***** Supplied data

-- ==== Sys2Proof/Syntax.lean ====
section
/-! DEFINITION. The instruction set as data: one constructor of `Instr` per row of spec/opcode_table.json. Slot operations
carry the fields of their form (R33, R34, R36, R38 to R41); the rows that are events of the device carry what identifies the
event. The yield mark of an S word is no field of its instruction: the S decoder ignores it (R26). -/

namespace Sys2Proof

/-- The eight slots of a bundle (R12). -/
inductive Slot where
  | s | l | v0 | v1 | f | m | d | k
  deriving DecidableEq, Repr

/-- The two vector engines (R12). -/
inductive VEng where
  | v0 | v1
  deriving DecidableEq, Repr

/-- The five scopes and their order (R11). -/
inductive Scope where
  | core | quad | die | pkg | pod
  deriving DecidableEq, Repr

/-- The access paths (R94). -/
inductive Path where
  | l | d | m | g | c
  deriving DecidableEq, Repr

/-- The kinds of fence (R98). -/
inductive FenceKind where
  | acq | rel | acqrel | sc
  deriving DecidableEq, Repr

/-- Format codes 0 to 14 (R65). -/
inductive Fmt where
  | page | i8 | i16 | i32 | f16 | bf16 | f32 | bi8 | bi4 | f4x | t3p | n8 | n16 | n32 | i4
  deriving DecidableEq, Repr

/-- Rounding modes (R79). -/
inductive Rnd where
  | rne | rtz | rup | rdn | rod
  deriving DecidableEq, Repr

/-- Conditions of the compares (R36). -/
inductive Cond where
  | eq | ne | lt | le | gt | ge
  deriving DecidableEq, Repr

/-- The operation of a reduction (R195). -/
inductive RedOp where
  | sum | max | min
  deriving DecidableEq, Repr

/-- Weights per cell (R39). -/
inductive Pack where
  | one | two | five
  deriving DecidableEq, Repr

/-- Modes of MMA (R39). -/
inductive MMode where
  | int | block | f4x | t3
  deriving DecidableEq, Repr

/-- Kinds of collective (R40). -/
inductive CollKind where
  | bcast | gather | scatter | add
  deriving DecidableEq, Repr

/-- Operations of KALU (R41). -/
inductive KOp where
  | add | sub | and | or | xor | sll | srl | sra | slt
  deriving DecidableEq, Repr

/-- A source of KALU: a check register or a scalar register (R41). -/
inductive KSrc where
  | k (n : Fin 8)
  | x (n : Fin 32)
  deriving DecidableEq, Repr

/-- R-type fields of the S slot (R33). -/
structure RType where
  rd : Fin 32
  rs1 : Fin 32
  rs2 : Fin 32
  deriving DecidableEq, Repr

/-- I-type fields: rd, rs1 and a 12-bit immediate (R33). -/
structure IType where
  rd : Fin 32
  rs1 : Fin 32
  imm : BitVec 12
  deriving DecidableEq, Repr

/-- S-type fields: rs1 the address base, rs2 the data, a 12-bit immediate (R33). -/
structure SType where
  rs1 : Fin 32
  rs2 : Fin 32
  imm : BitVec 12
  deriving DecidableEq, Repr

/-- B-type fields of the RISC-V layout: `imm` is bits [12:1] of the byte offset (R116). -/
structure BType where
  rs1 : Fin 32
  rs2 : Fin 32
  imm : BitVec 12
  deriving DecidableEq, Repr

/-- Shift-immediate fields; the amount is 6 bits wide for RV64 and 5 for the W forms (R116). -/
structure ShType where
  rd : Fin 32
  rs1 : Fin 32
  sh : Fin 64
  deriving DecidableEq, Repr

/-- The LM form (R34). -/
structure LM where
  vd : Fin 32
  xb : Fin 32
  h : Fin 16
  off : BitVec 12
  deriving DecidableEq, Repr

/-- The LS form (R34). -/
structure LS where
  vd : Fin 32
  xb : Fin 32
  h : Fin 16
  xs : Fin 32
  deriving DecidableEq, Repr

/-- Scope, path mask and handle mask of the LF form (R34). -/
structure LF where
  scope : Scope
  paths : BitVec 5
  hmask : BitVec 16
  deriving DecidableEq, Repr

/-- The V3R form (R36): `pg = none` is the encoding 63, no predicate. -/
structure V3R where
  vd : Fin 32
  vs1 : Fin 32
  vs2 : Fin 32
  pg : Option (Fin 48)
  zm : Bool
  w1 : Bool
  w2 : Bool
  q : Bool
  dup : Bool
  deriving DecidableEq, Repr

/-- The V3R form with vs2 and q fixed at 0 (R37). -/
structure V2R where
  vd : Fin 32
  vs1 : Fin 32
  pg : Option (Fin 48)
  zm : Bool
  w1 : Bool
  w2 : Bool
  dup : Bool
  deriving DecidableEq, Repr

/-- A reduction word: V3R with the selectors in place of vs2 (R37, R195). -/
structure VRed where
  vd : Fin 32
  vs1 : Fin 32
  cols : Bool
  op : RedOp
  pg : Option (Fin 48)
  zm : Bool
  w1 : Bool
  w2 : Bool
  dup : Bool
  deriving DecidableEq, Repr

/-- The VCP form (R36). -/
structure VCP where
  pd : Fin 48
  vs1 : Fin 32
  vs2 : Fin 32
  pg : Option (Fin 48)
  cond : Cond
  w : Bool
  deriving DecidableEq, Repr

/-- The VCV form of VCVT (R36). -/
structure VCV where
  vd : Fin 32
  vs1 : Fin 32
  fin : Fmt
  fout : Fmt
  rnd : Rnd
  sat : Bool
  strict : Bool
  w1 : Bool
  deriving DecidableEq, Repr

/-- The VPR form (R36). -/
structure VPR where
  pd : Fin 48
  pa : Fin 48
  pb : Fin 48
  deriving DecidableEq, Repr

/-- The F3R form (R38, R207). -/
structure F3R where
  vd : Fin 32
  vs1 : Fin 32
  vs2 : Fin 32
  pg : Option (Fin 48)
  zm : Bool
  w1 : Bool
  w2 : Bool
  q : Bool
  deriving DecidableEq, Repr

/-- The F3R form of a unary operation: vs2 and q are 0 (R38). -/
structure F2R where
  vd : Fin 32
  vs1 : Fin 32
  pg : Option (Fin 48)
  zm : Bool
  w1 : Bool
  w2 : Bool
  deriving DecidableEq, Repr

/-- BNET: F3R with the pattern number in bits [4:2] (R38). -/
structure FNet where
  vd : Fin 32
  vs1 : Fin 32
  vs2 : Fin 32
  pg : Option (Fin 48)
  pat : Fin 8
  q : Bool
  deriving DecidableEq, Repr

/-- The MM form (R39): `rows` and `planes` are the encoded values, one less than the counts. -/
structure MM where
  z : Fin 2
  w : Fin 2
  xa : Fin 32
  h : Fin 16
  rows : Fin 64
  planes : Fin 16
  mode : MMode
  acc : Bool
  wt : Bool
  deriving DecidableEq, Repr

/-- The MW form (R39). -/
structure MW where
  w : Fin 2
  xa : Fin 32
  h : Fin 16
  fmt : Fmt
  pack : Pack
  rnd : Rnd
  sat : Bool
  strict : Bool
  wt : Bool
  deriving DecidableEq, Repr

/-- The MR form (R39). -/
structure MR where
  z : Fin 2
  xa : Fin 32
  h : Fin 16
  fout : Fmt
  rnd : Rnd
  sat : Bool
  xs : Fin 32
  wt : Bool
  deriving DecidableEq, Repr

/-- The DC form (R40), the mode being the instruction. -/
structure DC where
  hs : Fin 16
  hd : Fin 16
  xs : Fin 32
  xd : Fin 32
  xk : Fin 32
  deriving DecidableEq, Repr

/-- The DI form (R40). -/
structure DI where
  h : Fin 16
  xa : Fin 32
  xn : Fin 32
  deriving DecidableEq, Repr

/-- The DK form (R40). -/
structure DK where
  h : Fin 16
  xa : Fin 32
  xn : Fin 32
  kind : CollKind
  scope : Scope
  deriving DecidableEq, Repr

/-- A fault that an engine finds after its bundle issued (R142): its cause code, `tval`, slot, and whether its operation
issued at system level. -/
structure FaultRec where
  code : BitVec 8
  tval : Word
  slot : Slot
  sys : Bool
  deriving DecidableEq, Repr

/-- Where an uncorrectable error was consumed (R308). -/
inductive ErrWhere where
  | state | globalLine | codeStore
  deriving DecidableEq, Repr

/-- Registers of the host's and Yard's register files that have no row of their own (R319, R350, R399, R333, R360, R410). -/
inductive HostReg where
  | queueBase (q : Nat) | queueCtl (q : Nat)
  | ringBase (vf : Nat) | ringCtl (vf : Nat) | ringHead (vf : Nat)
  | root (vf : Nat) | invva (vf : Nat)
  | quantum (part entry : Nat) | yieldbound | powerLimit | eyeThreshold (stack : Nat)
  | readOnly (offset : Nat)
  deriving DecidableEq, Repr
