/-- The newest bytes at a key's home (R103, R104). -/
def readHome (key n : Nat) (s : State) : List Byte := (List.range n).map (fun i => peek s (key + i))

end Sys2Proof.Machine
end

**********

▶ About this task
The required output is the exact run of lines from the beginning of the records to the line with "inductive Fmt where", that line included.

▶ Answer box
-- ==== Sys2Proof/Syntax.lean ====
section
/-! DEFINITION. The instruction set as data: one constructor of `Instr` per row of spec/opcode_table.json. Slot operations
carry the fields of their form (R33, R34, R36, R38 to R41); the rows that are events of the device carry what identifies the
event. The yield mark of an S word is no field of its instruction: the S decoder ignores it (R26). -/

namespace Sys2Proof

/-- The eight slots of a bundle (R12). -/
inductive Slot where
  | s | l | v0 | v1 | f | m | d | k
  deriving DecidableEq, Repr

/-- The two vector engines (R12). -/
inductive VEng where
  | v0 | v1
  deriving DecidableEq, Repr

/-- The five scopes and their order (R11). -/
inductive Scope where
  | core | quad | die | pkg | pod
  deriving DecidableEq, Repr

/-- The access paths (R94). -/
inductive Path where
  | l | d | m | g | c
  deriving DecidableEq, Repr

/-- The kinds of fence (R98). -/
inductive FenceKind where
  | acq | rel | acqrel | sc
  deriving DecidableEq, Repr

/-- Format codes 0 to 14 (R65). -/
inductive Fmt where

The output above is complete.